= WHAT YOU NEED TO DO =
Look through the records below for the line holding "abbrev F.CPn_FLAGS.NO_LINES (n". Write it out exactly, with each following line through the line holding "abbrev R.CPn_LINES_LOST (n".

(Dataset entries)
——————

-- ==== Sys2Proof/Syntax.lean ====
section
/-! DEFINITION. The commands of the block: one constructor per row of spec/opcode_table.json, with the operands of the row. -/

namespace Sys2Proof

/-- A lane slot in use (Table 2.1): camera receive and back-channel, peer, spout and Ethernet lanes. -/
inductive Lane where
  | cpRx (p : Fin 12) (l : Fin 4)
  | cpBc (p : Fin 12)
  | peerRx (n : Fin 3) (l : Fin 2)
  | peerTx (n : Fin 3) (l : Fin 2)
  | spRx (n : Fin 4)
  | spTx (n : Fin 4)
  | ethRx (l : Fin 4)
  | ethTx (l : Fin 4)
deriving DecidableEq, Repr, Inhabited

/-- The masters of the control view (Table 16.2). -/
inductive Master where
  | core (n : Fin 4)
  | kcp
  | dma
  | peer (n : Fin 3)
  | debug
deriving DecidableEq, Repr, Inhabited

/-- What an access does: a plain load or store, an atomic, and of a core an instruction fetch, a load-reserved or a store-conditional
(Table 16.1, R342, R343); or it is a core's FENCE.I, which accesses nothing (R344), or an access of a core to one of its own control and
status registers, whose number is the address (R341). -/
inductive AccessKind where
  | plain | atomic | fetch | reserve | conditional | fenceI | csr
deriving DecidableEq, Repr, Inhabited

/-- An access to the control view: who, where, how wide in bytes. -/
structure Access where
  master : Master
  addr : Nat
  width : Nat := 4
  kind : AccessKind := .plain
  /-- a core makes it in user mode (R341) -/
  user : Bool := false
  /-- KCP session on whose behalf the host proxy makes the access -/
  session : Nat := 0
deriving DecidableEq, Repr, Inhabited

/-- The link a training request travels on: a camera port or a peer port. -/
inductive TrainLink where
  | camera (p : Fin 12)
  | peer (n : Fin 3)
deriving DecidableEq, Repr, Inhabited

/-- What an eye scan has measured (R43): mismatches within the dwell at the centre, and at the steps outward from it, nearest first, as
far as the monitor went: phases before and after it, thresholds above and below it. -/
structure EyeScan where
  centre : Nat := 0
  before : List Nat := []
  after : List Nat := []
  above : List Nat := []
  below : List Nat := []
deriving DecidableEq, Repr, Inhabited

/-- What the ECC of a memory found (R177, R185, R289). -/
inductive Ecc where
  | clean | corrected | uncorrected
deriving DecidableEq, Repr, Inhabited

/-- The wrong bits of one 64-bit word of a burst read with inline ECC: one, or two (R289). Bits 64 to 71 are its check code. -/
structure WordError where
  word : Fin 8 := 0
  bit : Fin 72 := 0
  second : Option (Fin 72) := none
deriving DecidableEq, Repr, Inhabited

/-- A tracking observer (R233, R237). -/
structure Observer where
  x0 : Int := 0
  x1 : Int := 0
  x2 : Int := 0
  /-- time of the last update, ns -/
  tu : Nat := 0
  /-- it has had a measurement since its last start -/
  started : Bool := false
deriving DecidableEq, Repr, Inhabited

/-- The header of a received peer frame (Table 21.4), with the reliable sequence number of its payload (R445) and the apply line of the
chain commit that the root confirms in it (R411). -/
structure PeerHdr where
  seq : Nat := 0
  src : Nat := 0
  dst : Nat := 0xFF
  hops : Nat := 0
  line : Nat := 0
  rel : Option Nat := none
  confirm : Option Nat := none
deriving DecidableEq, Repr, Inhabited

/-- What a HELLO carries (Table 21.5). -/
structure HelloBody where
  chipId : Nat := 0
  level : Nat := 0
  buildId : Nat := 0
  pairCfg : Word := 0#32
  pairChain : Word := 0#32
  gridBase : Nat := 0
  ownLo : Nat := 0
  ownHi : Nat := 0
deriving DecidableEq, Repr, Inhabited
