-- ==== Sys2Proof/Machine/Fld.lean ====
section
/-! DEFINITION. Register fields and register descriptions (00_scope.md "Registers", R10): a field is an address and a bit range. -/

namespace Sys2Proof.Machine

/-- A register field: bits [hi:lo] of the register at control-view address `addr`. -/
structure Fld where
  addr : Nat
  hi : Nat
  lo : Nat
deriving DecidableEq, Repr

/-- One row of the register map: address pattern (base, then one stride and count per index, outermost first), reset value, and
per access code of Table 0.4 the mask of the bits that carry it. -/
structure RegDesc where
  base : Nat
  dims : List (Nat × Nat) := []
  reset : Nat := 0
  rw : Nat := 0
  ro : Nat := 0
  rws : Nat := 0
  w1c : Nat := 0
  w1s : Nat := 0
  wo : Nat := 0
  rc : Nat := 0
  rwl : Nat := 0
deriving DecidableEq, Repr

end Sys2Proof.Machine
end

——————

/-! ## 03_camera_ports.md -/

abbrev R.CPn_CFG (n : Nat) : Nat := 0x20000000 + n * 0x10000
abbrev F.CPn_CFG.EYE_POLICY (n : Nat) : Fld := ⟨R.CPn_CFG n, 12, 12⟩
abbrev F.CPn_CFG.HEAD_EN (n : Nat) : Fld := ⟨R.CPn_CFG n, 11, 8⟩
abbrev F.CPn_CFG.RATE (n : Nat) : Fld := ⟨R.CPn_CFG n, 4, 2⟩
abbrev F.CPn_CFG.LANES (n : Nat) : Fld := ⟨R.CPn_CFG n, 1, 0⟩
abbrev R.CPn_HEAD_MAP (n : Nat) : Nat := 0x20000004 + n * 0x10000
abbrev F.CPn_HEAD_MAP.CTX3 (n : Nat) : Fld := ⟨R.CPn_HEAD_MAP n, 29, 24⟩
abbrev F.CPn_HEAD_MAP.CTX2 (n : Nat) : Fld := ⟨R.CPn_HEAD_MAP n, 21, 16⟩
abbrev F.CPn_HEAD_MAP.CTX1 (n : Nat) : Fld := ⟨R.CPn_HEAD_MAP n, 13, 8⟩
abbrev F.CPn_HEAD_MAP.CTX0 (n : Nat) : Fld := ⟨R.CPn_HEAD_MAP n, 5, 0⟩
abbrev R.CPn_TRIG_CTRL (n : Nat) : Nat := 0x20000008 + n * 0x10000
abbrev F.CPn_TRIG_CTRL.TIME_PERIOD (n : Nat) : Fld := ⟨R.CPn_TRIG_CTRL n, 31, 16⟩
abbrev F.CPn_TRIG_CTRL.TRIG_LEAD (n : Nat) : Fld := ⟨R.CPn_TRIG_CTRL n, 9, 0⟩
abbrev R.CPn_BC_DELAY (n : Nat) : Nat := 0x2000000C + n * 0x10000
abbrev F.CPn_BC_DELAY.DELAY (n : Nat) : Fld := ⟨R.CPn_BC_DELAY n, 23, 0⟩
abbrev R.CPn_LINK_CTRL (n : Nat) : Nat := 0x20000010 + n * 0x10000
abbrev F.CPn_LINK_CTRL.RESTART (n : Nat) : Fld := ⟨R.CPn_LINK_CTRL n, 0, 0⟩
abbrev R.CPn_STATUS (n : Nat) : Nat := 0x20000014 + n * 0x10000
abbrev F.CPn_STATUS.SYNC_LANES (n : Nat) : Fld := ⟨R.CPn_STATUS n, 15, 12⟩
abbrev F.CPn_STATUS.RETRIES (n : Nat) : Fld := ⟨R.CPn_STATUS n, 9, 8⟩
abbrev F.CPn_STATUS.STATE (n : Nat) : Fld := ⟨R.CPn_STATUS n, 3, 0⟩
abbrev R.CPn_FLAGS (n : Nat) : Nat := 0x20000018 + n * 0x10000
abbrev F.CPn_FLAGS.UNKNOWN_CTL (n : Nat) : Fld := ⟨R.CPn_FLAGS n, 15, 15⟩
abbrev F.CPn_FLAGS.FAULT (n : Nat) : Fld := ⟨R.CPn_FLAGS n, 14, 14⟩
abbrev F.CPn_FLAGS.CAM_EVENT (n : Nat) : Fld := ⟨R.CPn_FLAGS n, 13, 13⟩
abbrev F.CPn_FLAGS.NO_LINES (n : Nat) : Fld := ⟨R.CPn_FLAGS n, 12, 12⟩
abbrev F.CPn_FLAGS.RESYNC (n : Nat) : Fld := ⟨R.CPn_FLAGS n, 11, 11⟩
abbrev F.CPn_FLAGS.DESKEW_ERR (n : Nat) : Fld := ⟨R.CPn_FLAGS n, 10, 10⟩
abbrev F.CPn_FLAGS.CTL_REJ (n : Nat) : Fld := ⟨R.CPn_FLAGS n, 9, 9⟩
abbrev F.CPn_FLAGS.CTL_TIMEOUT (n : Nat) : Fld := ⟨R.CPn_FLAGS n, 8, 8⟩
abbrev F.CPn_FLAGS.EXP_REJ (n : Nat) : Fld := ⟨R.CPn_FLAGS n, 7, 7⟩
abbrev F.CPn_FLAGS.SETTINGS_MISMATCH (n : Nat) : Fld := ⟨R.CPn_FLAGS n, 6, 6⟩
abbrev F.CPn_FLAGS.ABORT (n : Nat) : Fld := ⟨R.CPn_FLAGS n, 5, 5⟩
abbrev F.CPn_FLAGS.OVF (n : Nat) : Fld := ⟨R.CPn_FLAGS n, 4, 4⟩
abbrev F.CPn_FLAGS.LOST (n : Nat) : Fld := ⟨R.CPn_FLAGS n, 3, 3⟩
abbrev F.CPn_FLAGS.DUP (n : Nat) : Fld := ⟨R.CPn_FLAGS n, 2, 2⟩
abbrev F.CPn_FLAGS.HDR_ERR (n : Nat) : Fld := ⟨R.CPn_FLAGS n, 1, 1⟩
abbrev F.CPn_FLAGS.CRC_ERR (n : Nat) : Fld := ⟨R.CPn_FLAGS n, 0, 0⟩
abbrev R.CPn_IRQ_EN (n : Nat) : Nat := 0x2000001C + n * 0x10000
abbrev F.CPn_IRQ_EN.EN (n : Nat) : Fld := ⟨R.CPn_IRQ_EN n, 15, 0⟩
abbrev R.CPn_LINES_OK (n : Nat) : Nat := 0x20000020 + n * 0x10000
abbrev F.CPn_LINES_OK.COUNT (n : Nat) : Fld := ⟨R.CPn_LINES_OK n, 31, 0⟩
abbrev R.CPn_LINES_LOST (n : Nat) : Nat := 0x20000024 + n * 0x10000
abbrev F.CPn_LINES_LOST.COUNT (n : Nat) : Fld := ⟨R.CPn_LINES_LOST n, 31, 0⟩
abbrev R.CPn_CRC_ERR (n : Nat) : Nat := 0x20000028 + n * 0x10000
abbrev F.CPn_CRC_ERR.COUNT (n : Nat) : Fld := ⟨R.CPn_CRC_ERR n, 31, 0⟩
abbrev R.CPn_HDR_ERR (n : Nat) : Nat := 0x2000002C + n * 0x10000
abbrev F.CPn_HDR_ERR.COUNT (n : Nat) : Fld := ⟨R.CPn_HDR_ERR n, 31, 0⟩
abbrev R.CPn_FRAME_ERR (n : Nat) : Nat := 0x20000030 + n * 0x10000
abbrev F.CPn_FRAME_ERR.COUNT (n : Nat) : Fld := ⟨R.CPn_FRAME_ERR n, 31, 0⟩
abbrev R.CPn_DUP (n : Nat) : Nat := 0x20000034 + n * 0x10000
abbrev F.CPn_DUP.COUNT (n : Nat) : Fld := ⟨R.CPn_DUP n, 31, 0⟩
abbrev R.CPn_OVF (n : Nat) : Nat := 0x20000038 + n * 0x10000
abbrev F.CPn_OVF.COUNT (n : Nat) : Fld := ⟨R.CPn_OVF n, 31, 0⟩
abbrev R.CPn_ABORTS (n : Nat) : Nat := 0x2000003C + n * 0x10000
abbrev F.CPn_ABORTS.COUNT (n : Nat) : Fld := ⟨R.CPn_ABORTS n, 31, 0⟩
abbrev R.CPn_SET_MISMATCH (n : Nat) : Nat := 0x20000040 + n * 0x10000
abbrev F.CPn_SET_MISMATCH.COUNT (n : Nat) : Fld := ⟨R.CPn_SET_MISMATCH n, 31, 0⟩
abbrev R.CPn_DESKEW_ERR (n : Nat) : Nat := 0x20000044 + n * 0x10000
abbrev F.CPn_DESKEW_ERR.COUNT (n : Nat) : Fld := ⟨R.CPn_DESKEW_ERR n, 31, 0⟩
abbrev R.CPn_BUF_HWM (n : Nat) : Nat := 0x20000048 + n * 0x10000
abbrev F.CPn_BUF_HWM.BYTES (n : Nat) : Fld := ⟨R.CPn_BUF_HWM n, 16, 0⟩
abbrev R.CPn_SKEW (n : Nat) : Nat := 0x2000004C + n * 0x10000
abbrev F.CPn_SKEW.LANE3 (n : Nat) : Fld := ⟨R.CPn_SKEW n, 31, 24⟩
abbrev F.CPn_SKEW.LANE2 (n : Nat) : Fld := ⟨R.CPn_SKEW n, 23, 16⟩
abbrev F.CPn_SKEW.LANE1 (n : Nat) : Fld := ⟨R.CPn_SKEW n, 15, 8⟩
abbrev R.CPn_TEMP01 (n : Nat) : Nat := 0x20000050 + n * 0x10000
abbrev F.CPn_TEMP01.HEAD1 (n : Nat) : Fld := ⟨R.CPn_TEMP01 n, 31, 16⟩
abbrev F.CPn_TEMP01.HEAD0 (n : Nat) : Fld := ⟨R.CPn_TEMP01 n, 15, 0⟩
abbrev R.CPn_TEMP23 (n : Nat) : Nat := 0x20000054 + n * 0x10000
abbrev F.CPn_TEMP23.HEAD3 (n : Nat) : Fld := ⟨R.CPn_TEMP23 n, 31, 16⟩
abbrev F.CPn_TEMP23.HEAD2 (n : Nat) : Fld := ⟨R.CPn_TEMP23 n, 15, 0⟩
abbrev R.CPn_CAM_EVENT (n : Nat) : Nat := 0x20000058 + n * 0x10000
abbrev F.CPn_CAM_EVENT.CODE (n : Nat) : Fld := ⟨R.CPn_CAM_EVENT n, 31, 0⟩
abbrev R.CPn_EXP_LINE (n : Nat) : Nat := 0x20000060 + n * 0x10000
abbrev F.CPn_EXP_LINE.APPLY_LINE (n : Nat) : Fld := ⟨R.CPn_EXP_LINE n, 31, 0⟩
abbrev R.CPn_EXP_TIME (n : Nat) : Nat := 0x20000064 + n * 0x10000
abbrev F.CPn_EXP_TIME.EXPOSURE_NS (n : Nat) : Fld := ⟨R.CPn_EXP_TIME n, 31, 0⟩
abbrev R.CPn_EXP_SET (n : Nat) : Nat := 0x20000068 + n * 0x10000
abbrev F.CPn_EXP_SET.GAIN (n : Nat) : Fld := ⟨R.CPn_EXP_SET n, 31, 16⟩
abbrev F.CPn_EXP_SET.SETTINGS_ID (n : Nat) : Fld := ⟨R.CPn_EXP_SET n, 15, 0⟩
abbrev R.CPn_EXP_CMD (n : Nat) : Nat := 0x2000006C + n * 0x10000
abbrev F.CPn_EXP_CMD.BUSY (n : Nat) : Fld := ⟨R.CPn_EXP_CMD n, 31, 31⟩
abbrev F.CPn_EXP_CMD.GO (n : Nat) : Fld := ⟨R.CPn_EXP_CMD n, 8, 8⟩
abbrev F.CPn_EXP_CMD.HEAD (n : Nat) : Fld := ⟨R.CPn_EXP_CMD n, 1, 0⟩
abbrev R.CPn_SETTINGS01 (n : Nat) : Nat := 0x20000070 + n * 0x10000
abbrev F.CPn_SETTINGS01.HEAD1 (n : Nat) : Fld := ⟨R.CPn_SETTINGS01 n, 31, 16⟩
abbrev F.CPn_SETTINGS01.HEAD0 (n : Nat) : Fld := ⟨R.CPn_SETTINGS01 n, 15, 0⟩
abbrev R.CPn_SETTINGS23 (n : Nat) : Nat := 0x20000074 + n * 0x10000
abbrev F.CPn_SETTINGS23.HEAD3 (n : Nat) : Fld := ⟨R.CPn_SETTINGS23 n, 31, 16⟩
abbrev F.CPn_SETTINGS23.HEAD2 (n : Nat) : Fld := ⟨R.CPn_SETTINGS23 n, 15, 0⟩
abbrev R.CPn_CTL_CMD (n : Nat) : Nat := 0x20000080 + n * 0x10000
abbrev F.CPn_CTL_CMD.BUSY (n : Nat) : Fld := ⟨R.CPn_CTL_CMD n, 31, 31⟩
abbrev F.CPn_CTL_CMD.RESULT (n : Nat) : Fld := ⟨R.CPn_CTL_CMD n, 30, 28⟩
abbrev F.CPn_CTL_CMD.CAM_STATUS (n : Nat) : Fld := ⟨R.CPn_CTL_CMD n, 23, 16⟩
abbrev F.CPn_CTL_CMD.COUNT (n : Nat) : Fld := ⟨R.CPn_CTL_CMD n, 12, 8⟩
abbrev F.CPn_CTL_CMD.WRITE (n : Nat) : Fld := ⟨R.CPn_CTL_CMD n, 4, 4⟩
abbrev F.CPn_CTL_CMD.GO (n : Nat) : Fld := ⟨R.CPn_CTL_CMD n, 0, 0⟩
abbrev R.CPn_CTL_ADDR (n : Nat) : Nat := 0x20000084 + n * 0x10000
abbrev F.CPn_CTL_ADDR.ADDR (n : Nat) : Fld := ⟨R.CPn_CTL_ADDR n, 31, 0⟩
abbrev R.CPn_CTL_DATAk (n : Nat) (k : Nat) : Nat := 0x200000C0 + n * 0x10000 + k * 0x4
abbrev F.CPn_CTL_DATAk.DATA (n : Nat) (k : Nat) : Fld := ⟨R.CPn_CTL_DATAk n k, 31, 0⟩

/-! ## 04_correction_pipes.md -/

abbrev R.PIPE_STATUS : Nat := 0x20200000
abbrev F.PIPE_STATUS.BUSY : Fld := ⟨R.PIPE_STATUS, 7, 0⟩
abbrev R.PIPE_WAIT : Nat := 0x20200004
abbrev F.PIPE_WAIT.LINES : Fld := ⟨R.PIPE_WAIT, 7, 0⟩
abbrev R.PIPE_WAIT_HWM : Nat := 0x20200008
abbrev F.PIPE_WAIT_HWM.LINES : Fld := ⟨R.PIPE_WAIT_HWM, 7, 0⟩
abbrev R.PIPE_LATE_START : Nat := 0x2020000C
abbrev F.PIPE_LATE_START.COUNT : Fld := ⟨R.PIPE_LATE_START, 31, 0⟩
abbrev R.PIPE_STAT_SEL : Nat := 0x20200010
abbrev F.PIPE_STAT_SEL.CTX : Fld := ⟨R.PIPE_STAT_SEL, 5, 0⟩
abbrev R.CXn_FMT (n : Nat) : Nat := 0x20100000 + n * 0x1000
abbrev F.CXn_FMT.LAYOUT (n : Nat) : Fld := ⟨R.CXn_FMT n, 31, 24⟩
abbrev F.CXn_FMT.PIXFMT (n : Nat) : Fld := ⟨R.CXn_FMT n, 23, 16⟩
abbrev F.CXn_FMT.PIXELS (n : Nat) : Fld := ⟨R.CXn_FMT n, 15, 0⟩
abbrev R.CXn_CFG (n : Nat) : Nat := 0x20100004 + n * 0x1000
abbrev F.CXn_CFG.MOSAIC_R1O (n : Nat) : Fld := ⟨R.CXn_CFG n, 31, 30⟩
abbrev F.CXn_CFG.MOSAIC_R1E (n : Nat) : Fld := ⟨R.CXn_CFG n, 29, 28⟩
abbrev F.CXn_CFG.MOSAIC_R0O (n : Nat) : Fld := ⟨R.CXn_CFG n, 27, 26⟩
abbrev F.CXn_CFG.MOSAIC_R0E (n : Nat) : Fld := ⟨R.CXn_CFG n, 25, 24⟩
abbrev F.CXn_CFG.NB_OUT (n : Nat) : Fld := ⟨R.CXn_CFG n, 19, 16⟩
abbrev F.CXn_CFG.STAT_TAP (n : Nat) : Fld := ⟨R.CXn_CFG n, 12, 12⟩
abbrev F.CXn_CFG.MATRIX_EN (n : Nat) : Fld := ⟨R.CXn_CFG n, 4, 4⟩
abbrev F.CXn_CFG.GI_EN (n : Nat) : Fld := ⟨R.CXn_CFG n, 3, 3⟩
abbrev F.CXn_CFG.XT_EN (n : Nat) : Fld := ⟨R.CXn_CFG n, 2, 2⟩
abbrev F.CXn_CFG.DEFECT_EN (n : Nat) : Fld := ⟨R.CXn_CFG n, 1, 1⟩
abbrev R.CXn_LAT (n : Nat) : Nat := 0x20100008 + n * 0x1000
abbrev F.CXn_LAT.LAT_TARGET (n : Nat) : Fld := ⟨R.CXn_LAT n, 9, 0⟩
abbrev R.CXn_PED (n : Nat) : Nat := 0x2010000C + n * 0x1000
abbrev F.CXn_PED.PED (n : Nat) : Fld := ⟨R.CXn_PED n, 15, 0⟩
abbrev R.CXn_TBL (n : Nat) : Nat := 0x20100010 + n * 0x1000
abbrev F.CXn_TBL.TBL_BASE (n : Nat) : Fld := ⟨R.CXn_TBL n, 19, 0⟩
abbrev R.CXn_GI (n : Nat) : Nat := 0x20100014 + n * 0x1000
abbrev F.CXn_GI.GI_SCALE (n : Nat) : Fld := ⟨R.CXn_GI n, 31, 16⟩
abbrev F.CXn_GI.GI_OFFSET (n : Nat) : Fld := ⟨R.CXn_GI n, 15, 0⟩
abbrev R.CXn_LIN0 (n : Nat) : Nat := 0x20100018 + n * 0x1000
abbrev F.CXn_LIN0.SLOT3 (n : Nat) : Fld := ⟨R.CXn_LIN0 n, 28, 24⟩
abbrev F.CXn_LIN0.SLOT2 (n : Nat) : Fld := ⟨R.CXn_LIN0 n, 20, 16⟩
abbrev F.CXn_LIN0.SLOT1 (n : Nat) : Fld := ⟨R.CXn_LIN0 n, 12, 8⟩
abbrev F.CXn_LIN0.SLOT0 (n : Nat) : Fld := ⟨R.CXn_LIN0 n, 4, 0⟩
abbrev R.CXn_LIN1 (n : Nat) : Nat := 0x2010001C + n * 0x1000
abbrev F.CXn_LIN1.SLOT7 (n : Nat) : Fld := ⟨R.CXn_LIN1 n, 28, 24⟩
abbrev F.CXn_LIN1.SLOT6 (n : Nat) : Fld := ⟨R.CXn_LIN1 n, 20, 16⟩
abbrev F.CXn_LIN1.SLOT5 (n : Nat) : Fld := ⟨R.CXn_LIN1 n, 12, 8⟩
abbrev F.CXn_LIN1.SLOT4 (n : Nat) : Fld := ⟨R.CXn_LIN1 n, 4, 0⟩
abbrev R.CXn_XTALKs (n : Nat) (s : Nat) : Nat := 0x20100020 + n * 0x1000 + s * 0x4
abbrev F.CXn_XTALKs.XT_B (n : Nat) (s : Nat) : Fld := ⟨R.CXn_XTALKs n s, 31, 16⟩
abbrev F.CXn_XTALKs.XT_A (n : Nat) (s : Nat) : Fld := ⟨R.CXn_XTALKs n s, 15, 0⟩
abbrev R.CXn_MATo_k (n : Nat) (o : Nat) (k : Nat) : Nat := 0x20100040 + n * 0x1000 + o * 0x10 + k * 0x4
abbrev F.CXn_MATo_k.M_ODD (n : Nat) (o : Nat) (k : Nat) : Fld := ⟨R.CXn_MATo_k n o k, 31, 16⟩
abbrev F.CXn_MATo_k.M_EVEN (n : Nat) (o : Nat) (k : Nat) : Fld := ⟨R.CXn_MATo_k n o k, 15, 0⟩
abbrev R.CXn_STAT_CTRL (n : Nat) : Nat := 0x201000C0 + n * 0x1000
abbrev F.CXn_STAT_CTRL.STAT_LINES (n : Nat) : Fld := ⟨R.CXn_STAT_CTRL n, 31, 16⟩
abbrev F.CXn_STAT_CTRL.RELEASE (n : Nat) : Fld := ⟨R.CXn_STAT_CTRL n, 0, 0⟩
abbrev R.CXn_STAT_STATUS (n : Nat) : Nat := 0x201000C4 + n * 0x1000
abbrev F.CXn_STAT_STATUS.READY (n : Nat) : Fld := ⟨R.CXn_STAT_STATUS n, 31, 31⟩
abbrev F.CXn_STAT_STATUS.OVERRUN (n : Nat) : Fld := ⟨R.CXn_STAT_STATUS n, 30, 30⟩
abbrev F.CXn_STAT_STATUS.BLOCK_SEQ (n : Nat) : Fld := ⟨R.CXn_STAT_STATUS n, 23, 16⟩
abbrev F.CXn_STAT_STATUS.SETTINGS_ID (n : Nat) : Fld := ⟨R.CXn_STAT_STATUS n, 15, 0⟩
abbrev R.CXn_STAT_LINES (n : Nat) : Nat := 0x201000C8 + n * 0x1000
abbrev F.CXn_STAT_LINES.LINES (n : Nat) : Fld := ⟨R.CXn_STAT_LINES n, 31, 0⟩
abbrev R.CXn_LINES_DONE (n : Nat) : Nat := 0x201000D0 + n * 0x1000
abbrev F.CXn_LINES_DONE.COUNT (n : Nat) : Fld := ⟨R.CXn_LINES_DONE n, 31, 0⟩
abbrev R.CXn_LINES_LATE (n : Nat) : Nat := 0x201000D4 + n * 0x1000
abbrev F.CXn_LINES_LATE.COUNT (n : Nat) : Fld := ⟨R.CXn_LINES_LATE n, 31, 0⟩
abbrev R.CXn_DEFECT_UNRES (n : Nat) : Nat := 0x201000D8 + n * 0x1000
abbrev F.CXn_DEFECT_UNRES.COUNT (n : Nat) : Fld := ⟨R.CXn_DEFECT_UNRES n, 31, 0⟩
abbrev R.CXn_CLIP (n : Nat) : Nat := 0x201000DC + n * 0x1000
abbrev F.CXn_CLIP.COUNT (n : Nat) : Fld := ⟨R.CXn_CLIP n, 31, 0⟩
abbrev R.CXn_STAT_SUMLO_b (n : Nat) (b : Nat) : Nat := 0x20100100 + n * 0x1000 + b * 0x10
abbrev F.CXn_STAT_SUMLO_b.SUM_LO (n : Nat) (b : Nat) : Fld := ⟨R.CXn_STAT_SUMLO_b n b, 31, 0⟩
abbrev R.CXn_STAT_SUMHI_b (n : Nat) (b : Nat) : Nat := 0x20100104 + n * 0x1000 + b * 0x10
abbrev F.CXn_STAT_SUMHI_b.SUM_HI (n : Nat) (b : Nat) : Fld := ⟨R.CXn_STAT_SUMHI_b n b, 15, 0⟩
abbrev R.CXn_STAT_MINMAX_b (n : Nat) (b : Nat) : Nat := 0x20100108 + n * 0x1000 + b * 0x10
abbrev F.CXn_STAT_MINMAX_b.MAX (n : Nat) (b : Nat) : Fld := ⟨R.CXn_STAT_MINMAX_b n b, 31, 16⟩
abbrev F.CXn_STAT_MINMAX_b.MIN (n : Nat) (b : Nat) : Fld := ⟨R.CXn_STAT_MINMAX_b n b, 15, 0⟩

——————

= RESPONSE TO THE TASK =
abbrev F.CPn_FLAGS.NO_LINES (n : Nat) : Fld := ⟨R.CPn_FLAGS n, 12, 12⟩
abbrev F.CPn_FLAGS.RESYNC (n : Nat) : Fld := ⟨R.CPn_FLAGS n, 11, 11⟩
abbrev F.CPn_FLAGS.DESKEW_ERR (n : Nat) : Fld := ⟨R.CPn_FLAGS n, 10, 10⟩
abbrev F.CPn_FLAGS.CTL_REJ (n : Nat) : Fld := ⟨R.CPn_FLAGS n, 9, 9⟩
abbrev F.CPn_FLAGS.CTL_TIMEOUT (n : Nat) : Fld := ⟨R.CPn_FLAGS n, 8, 8⟩
abbrev F.CPn_FLAGS.EXP_REJ (n : Nat) : Fld := ⟨R.CPn_FLAGS n, 7, 7⟩
abbrev F.CPn_FLAGS.SETTINGS_MISMATCH (n : Nat) : Fld := ⟨R.CPn_FLAGS n, 6, 6⟩
abbrev F.CPn_FLAGS.ABORT (n : Nat) : Fld := ⟨R.CPn_FLAGS n, 5, 5⟩
abbrev F.CPn_FLAGS.OVF (n : Nat) : Fld := ⟨R.CPn_FLAGS n, 4, 4⟩
abbrev F.CPn_FLAGS.LOST (n : Nat) : Fld := ⟨R.CPn_FLAGS n, 3, 3⟩
abbrev F.CPn_FLAGS.DUP (n : Nat) : Fld := ⟨R.CPn_FLAGS n, 2, 2⟩
abbrev F.CPn_FLAGS.HDR_ERR (n : Nat) : Fld := ⟨R.CPn_FLAGS n, 1, 1⟩
abbrev F.CPn_FLAGS.CRC_ERR (n : Nat) : Fld := ⟨R.CPn_FLAGS n, 0, 0⟩
abbrev R.CPn_IRQ_EN (n : Nat) : Nat := 0x2000001C + n * 0x10000
abbrev F.CPn_IRQ_EN.EN (n : Nat) : Fld := ⟨R.CPn_IRQ_EN n, 15, 0⟩
abbrev R.CPn_LINES_OK (n : Nat) : Nat := 0x20000020 + n * 0x10000
abbrev F.CPn_LINES_OK.COUNT (n : Nat) : Fld := ⟨R.CPn_LINES_OK n, 31, 0⟩
abbrev R.CPn_LINES_LOST (n : Nat) : Nat := 0x20000024 + n * 0x10000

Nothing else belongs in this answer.